### YOUR INSTRUCTIONS
Everything in the listing below from the line containing "(∀ s : State, s.par.role = .controller →" through the line containing "exec .drainOne s" must be repeated exactly; the remaining lines are not wanted.

--- START ---

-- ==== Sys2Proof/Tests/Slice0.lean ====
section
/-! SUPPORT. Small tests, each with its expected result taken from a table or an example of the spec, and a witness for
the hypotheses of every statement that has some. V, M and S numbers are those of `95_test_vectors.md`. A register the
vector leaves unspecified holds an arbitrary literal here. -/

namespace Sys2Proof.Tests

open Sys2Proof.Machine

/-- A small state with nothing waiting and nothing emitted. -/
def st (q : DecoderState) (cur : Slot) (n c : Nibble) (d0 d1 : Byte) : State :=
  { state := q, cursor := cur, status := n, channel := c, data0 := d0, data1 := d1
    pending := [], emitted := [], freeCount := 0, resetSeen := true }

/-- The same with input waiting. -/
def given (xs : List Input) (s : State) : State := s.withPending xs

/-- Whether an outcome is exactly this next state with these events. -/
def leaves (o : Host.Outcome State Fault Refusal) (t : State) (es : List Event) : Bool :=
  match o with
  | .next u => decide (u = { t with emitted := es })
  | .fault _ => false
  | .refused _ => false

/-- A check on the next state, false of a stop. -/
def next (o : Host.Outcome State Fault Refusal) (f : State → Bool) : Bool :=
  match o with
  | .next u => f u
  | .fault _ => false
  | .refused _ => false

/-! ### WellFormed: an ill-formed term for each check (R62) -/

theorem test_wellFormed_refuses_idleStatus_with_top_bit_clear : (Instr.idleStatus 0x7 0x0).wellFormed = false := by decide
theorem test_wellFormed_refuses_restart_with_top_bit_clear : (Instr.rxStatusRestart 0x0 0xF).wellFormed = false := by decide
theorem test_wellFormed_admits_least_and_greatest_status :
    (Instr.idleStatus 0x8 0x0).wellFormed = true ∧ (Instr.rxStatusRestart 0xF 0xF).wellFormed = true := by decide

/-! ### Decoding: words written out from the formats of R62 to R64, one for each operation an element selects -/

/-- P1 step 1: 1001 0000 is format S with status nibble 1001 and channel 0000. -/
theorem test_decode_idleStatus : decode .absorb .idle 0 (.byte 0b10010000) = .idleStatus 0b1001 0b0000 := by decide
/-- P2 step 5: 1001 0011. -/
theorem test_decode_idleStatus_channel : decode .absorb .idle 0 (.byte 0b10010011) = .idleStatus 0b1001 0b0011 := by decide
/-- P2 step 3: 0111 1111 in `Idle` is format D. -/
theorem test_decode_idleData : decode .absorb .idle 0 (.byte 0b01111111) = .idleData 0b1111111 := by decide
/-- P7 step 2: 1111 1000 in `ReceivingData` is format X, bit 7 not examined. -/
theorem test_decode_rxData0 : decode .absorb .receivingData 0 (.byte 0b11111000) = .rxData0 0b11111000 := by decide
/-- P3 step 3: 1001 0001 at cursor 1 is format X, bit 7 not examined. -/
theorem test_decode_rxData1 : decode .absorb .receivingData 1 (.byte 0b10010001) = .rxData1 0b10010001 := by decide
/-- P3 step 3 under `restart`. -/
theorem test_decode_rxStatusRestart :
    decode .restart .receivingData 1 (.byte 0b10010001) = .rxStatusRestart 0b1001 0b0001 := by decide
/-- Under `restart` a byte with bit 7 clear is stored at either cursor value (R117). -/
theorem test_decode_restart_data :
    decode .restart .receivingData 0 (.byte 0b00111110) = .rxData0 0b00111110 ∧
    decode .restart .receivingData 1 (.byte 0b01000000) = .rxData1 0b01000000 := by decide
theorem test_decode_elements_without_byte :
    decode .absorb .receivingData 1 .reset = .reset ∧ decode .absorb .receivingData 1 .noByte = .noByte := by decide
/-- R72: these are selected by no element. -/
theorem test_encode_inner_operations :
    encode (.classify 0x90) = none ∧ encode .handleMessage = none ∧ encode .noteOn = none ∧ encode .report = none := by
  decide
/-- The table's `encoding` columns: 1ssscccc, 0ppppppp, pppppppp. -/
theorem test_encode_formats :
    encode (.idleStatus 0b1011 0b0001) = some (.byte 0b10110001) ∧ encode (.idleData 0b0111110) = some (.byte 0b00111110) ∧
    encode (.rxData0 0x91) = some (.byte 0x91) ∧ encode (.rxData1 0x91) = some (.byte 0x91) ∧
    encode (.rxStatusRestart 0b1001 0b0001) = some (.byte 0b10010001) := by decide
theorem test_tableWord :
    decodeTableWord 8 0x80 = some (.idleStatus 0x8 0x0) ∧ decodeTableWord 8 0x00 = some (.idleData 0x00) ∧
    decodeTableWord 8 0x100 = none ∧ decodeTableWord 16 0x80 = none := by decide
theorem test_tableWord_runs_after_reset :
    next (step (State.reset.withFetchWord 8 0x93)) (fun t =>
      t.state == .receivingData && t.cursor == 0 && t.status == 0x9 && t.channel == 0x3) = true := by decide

--- END ---
--- START ---

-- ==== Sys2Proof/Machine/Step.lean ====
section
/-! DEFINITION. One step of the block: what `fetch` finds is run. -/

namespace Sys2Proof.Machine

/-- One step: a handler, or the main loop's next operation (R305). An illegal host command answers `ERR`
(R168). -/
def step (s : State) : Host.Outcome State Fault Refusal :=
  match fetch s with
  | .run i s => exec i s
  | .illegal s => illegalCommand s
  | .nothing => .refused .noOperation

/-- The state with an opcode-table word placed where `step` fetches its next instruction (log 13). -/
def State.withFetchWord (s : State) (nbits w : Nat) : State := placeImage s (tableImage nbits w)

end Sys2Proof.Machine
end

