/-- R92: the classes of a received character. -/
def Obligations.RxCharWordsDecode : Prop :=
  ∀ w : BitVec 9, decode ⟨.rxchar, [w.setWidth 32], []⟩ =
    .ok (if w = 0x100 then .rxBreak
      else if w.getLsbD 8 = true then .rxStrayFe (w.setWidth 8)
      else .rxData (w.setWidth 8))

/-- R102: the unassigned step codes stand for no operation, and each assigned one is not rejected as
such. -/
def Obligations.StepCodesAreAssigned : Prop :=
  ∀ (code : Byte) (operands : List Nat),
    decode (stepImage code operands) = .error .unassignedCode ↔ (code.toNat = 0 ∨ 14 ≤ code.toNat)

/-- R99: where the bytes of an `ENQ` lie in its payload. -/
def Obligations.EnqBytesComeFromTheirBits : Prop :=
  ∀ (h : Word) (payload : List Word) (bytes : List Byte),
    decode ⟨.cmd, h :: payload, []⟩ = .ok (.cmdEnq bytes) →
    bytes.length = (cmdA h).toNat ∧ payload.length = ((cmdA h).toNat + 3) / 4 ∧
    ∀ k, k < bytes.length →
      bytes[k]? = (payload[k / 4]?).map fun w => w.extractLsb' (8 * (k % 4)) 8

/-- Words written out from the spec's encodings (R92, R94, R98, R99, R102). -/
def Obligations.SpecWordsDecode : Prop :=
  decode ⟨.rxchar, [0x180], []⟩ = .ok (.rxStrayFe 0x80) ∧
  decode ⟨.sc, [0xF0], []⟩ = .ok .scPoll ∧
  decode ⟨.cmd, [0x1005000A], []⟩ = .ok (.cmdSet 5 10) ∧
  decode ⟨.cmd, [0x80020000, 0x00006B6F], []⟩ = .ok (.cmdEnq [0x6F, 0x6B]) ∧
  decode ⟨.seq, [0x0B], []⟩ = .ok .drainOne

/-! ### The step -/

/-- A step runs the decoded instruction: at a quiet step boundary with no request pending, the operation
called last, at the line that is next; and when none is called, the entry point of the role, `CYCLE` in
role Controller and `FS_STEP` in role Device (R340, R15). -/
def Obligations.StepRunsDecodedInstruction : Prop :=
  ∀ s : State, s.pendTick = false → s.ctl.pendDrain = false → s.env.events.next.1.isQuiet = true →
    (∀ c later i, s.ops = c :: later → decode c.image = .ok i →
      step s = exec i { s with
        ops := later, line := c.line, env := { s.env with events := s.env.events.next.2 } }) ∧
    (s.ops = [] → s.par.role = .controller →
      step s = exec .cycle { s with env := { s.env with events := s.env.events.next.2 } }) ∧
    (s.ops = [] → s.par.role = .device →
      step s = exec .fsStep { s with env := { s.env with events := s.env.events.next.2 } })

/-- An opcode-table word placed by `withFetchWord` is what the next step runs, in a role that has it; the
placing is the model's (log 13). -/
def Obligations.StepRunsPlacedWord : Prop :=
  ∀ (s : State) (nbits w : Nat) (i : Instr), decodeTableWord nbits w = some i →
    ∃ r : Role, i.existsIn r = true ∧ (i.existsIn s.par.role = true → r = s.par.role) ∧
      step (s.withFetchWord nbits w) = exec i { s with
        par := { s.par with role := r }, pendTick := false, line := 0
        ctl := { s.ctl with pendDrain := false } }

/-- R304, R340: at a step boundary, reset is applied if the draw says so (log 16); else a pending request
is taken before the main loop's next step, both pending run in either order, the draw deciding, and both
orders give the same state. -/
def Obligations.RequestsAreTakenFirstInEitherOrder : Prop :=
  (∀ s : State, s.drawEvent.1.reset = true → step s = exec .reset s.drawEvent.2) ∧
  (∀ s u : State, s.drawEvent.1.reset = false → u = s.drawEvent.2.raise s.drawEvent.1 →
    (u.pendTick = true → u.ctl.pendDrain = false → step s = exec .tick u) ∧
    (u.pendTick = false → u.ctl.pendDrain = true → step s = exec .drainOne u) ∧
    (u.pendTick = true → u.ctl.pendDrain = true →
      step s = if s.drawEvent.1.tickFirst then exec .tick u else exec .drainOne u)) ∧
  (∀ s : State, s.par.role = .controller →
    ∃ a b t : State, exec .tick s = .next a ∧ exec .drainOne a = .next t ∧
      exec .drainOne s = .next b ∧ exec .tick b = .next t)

--- END ---
--- START ---

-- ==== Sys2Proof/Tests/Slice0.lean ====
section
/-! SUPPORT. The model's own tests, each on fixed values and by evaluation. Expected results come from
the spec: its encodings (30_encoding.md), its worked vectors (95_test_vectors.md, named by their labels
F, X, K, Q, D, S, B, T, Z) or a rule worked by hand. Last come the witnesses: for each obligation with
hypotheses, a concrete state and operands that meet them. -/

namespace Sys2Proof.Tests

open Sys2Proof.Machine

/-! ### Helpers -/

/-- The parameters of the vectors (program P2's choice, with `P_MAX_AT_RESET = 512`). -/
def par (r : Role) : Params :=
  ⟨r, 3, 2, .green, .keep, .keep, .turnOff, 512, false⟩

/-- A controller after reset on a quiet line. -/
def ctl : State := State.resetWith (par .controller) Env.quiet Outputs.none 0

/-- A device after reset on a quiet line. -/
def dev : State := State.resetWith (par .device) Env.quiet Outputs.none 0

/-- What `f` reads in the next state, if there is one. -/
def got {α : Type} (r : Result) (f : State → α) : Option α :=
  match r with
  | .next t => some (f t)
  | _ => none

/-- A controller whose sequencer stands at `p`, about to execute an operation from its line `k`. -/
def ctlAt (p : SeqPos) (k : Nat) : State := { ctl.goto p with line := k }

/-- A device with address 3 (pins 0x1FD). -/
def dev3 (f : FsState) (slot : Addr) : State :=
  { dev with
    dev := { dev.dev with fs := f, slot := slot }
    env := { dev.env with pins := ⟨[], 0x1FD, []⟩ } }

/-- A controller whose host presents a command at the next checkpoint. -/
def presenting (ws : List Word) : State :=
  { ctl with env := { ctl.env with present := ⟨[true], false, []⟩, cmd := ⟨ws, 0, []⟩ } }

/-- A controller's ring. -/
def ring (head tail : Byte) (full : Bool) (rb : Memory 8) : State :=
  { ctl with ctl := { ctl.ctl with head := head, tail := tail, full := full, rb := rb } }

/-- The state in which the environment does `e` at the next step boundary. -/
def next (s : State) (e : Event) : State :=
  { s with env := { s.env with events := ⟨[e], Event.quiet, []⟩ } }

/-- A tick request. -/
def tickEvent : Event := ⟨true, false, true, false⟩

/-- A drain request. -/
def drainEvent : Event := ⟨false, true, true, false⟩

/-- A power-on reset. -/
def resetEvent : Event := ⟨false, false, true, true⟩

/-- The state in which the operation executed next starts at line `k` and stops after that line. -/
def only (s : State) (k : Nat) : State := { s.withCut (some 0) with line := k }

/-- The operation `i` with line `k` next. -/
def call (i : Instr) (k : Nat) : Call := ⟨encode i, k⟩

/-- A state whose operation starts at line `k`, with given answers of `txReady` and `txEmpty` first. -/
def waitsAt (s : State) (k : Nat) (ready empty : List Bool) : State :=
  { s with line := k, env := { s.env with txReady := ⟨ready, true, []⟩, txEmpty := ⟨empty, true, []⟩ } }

--- END ---

### ANSWER TO THIS EXERCISE
  (∀ s : State, s.par.role = .controller →
    ∃ a b t : State, exec .tick s = .next a ∧ exec .drainOne a = .next t ∧
      exec .drainOne s = .next b ∧ exec .tick b = .next t)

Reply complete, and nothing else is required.